La digitalisation du cœur (core) de la banque est aujourd’hui indispensable, estime également Yves Eonnet, président fondateur de la Fintech TagPay, qui a mis au point un digital banking system, hébergé dans le cloud et mobile-centric. Lui distingue trois approches possibles pour moderniser le core banking system des banques, en fonction de leur taille, de leur ancienneté et de leurs choix stratégiques : un remplacement complet, une modernisation progressive ou une approche greenfield.
Sécurité, souveraineté, frugalité
La crise de la Covid-19 a mis en évidence l’urgence à moderniser les systèmes d’information en même temps que la complexité croissante d’enjeux plus ou moins identifiés jusqu’alors, devenus prioritaires aujourd’hui. Au défi immuable de la cybersécurité se sont ajoutés celui de la frugalité, qui prévaut dans les mentalités et les politiques visant à restreindre l’empreinte climatique des technologies, puis ceux de la souveraineté et de la protection des données personnelles, face à l’appétit d’acteurs extra-européens dominants.
Ce fut d’ailleurs l’un des événements de l’été qui ont agité le secteur bancaire : BNP Paribas a ouvert à d’autres acteurs bancaires et financiers, européens et américains, sa propre solution de cloud public. Bernard Gavgani, Global Chief Information Officer de BNP Paribas, détaille comment la banque a échafaudé avec son partenaire IBM Services ce cloud dédié, destiné à garantir des conditions de sécurité et à préserver la souveraineté de l’entreprise sur cette partie de son système d’information.

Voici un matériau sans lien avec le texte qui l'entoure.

-- ==== Sys2Proof/Certificates/Slice0/Obligations.lean ====
section
/-! DEFINITION. The statements for the provers. The functions of Sys2Proof.Claims say, in the words of the spec, what a
group of instructions computes; each statement names its instructions through one of them. -/

namespace Sys2Proof.Claims
open Sys2Proof.Machine

/-! ### Scalar integer operations (06 R126 to R131) -/

/-- 06 R126: ExtendT of the low bits of a register. -/
def extend (t : Ty) (x : Word) : Word :=
  if tySigned t then (x.setWidth (tyWidth t)).signExtend 64 else (x.setWidth (tyWidth t)).setWidth 64

/-- 06 R126: a source as the number it stands for. -/
def number (t : Ty) (x : Word) : Int :=
  if tySigned t then (x.setWidth (tyWidth t)).toInt else ((x.setWidth (tyWidth t)).toNat : Int)

/-- 03 R65: the least and the greatest value of an integer type. -/
def least (t : Ty) : Int := if tySigned t then -(2 ^ (tyWidth t - 1) : Nat) else 0
def greatest (t : Ty) : Int := (2 ^ (if tySigned t then tyWidth t - 1 else tyWidth t) : Nat) - 1

/-- 04 R94: the steps of ModifyInt before the last. -/
def scaled (m : ModOp) (r : Int) : Int :=
  if m.scale.msb then r / (2 ^ (-m.scale.toInt).toNat : Nat) else r * (2 ^ m.scale.toNat : Nat)
def signed (m : ModOp) (r : Int) : Int :=
  let x := if m.abs then |r| else r
  if m.neg then -x else x
def clamped (m : ModOp) (r : Int) : Int :=
  let x := if m.clamp = 1 ∨ m.clamp = 2 then max r m.lo.toInt else r
  if m.clamp = 1 ∨ m.clamp = 3 then min x m.hi.toInt else x

/-- 06 R126, 04 R94: what the destination receives for an exact result. -/
def delivered (t : Ty) (md : Option ModOp) (r : Int) : Word :=
  match md with
  | none => extend t (BitVec.ofInt 64 r)
  | some m =>
    let x := clamped m (signed m (scaled m r))
    extend t (BitVec.ofInt 64 (if m.sat then min (greatest t) (max (least t) x) else x))

/-- 03 R77: quotient and remainder. -/
def quotient (t : Ty) (x y : Int) : Int :=
  if y = 0 then (if tySigned t then -1 else greatest t) else if x = least t ∧ y = -1 then x else Int.tdiv x y
def remainder (x y : Int) : Int := if y = 0 then x else Int.tmod x y

/-- 06 R130: Ext and Ins. -/
def field (a : Word) (pos len : Nat) (sg : Bool) : Int :=
  let v := (a >>> pos).toNat % 2 ^ len
  if sg ∧ 2 ^ (len - 1) ≤ v then (v : Int) - (2 ^ len : Nat) else v
def inserted (d a : Word) (pos len : Nat) : Word :=
  let m : Word := BitVec.ofNat 64 (2 ^ len - 1) <<< pos
  (d &&& ~~~m) ||| ((a <<< pos) &&& m)

/-- The zeros above the highest one of the low `w` bits. -/
def leadingZeros (w : Nat) (x : Word) : Nat := ((List.range w).reverse.takeWhile fun i => !x.getLsbD i).length
def ones (w : Nat) (x : Word) : Nat := ((List.range w).filter x.getLsbD).length

/-- What an S-slot integer operation does: its head, destination, type, bound and exact result (06 R128, R129, R131). -/
structure IntForm where
  h : Head
  d : BitVec 6
  ty : Ty
  bound : Nat
  exact : Int

/-- 06 R129: the register forms. -/
def intForm (s : State) (i : Instr) : Option IntForm :=
  let x := fun (h : Head) (f : F3) => number f.ty (s.readS h f.a 1)
  let y := fun (h : Head) (f : F3) => number f.ty (s.readS h f.b 2)
  let a := fun (h : Head) (f : F3) => s.readS h f.a 1
  let b := fun (h : Head) (f : F3) => s.readS h f.b 2
  let n := fun (h : Head) (f : F3) => (s.readS h f.b 2).toNat % 64
  let low := fun (h : Head) (f : F3) => (s.readS h f.a 1).setWidth (tyWidth f.ty)
  match i with
  | .add h f => some ⟨h, f.d, f.ty, 1, x h f + y h f⟩
  | .sub h f => some ⟨h, f.d, f.ty, 1, x h f - y h f⟩
  | .mul h f => some ⟨h, f.d, f.ty, 3, x h f * y h f⟩
  | .mulh h f => some ⟨h, f.d, f.ty, 3, x h f * y h f / (2 ^ 64 : Nat)⟩
  | .mulhn h f => some ⟨h, f.d, f.ty, 3, x h f * y h f / (2 ^ 64 : Nat)⟩
  | .div h f => some ⟨h, f.d, f.ty, 18, quotient f.ty (x h f) (y h f)⟩
  | .divn h f => some ⟨h, f.d, f.ty, 18, quotient f.ty (x h f) (y h f)⟩
  | .rem h f => some ⟨h, f.d, f.ty, 18, remainder (x h f) (y h f)⟩
  | .remn h f => some ⟨h, f.d, f.ty, 18, remainder (x h f) (y h f)⟩
  | .and h f => some ⟨h, f.d, f.ty, 1, number f.ty (a h f &&& b h f)⟩
  | .or h f => some ⟨h, f.d, f.ty, 1, number f.ty (a h f ||| b h f)⟩
  | .xor h f => some ⟨h, f.d, f.ty, 1, number f.ty (a h f ^^^ b h f)⟩
  | .andn h f => some ⟨h, f.d, f.ty, 1, number f.ty (a h f &&& ~~~b h f)⟩
  | .shl h f => some ⟨h, f.d, f.ty, 1, x h f * (2 ^ n h f : Nat)⟩
  | .shr h f => some ⟨h, f.d, f.ty, 1, ((low h f >>> n h f).toNat : Int)⟩
  | .sra h f => some ⟨h, f.d, f.ty, 1, (low h f).toInt / (2 ^ n h f : Nat)⟩
  | .rotl h f => some ⟨h, f.d, f.ty, 1, (((low h f).rotateLeft (n h f)).toNat : Int)⟩
  | .min h f => some ⟨h, f.d, f.ty, 1, min (x h f) (y h f)⟩
  | .max h f => some ⟨h, f.d, f.ty, 1, max (x h f) (y h f)⟩
  | .minn h f => some ⟨h, f.d, f.ty, 1, min (x h f) (y h f)⟩
  | .maxn h f => some ⟨h, f.d, f.ty, 1, max (x h f) (y h f)⟩
  | .clz h f => some ⟨h, f.d, f.ty, 1, leadingZeros (tyWidth f.ty) (a h f)⟩
  | .popc h f => some ⟨h, f.d, f.ty, 1, ones (tyWidth f.ty) (a h f)⟩
  | .sel h f => some ⟨h, f.d, f.ty, 1, if s.readP h f.sub 3 then x h f else y h f⟩
  | .ext h f =>
    some ⟨h, f.d, f.ty, 1, field (a h f) (n h f) (((b h f).extractLsb' 8 6).toNat + 1) (tySigned f.ty)⟩
  | .ins h f =>
    some ⟨h, f.d, 3, 1, (inserted (s.readS h f.d 0) (a h f) (n h f) (((b h f).extractLsb' 8 6).toNat + 1)).toInt⟩
  | .lea h f => some ⟨h, f.d, 3, 1, (a h f + b h f <<< f.sub.toNat).toInt⟩
  | _ => none

/-- 06 R131: the immediate forms, with the value that takes the place of the second source. -/
def immForm (s : State) (i : Instr) : Option IntForm :=
  let x := fun (h : Head) (f : FI) => (s.readS h f.a 1).toInt
  let u := fun (h : Head) (f : FI) => ((s.readS h f.a 1).toNat : Int)
  let a := fun (h : Head) (f : FI) => s.readS h f.a 1
  let n := fun (f : FI) => (f.imm.extractLsb' 0 6).toNat
  match i with
  | .addi h f => some ⟨h, f.d, 3, 1, x h f + f.imm.toInt⟩
  | .subi h f => some ⟨h, f.d, 3, 1, x h f - f.imm.toInt⟩
  | .muli h f => some ⟨h, f.d, 3, 3, x h f * f.imm.toInt⟩
  | .mulhi h f => some ⟨h, f.d, 3, 3, x h f * f.imm.toInt / (2 ^ 64 : Nat)⟩
  | .mulhni h f => some ⟨h, f.d, 7, 3, u h f * (f.imm.toNat : Int) / (2 ^ 64 : Nat)⟩
  | .divi h f => some ⟨h, f.d, 3, 18, quotient 3 (x h f) f.imm.toInt⟩
  | .divni h f => some ⟨h, f.d, 7, 18, quotient 7 (u h f) f.imm.toNat⟩
  | .remi h f => some ⟨h, f.d, 3, 18, remainder (x h f) f.imm.toInt⟩
  | .remni h f => some ⟨h, f.d, 7, 18, remainder (u h f) f.imm.toNat⟩
  | .andi h f => some ⟨h, f.d, 3, 1, (a h f &&& f.imm.signExtend 64).toInt⟩
  | .ori h f => some ⟨h, f.d, 3, 1, (a h f ||| f.imm.signExtend 64).toInt⟩
  | .xori h f => some ⟨h, f.d, 3, 1, (a h f ^^^ f.imm.signExtend 64).toInt⟩
  | .andni h f => some ⟨h, f.d, 3, 1, (a h f &&& ~~~f.imm.signExtend 64).toInt⟩
  | .shli h f => some ⟨h, f.d, 3, 1, x h f * (2 ^ n f : Nat)⟩
  | .shri h f => some ⟨h, f.d, 3, 1, ((a h f >>> n f).toNat : Int)⟩
  | .srai h f => some ⟨h, f.d, 3, 1, x h f / (2 ^ n f : Nat)⟩
  | .rotli h f => some ⟨h, f.d, 3, 1, (((a h f).rotateLeft (n f)).toNat : Int)⟩
  | .mini h f => some ⟨h, f.d, 3, 1, min (x h f) f.imm.toInt⟩
  | .maxi h f => some ⟨h, f.d, 3, 1, max (x h f) f.imm.toInt⟩
  | .minni h f => some ⟨h, f.d, 7, 1, min (u h f) f.imm.toNat⟩
  | .maxni h f => some ⟨h, f.d, 7, 1, max (u h f) f.imm.toNat⟩
  | .seli h f =>
    some ⟨h, f.d, 3, 1, if s.readP h (f.imm.extractLsb' 30 4) 3 then x h f else (f.imm.extractLsb' 0 30).toInt⟩
  | .exti h f =>
    let sg := f.imm.getLsbD 12
    some ⟨h, f.d, if sg then 3 else 7, 1, field (a h f) (n f) ((f.imm.extractLsb' 6 6).toNat + 1) sg⟩
  | .insi h f =>
    some ⟨h, f.d, 3, 1, (inserted (s.readS h f.d 0) (a h f) (n f) ((f.imm.extractLsb' 6 6).toNat + 1)).toInt⟩
  | .leai h f =>
    some ⟨h, f.d, 3, 1, (a h f + ((f.imm.extractLsb' 0 30).signExtend 64) <<< (f.imm.extractLsb' 30 4).toNat).toInt⟩
  | _ => none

Un monde sans cash… ou presque
L’effet le plus évident et le plus populaire de la crise sanitaire sur les systèmes monétiques fut la découverte puis l’adoption massive par les clients des paiements sans contact et électroniques. Reviendront-ils en arrière ? Marion Labouré, économiste chez Deutsche Bank, nuance les effets à longs termes de la crise sur les paiements numériques, à travers une comparaison internationale. Plusieurs banques centrales ont activement communiqué sur la faiblesse des risques de contamination via le cash, d’autres ont au contraire opté pour des mesures de précaution. Selon l’économiste, l’impact de la pandémie sur les systèmes de paiement pourrait se faire sentir plus tôt en Asie qu’en Europe et aux États-Unis.
François Daoust, délégué général de la Fédération des entreprises de la sécurité fiduciaire (FEDESFI), analyse et critique le mantra de l’arrivée imminente d’un « monde sans cash ». La dématérialisation totale de la monnaie ne diminue pas la criminalité et accentue les fractures sociales, géographiques et numériques, veut-il rappeler. Puis il s’arrête sur ce constat étonnant : pendant la crise sanitaire, les paiements traditionnels étaient certes en diminution, mais la production de devises et leur retrait n’ont fait qu’augmenter. Par le plus grand des paradoxes, la monnaie papier serait-elle en train de devenir une valeur refuge ?
Ce dossier de Revue Banque est complété par le numéro 394 de Banque & Stratégie (septembre 2020) dédié à la digitalisation des banques et aux effets de la crise sanitaire sur l’organisation de l’entreprise.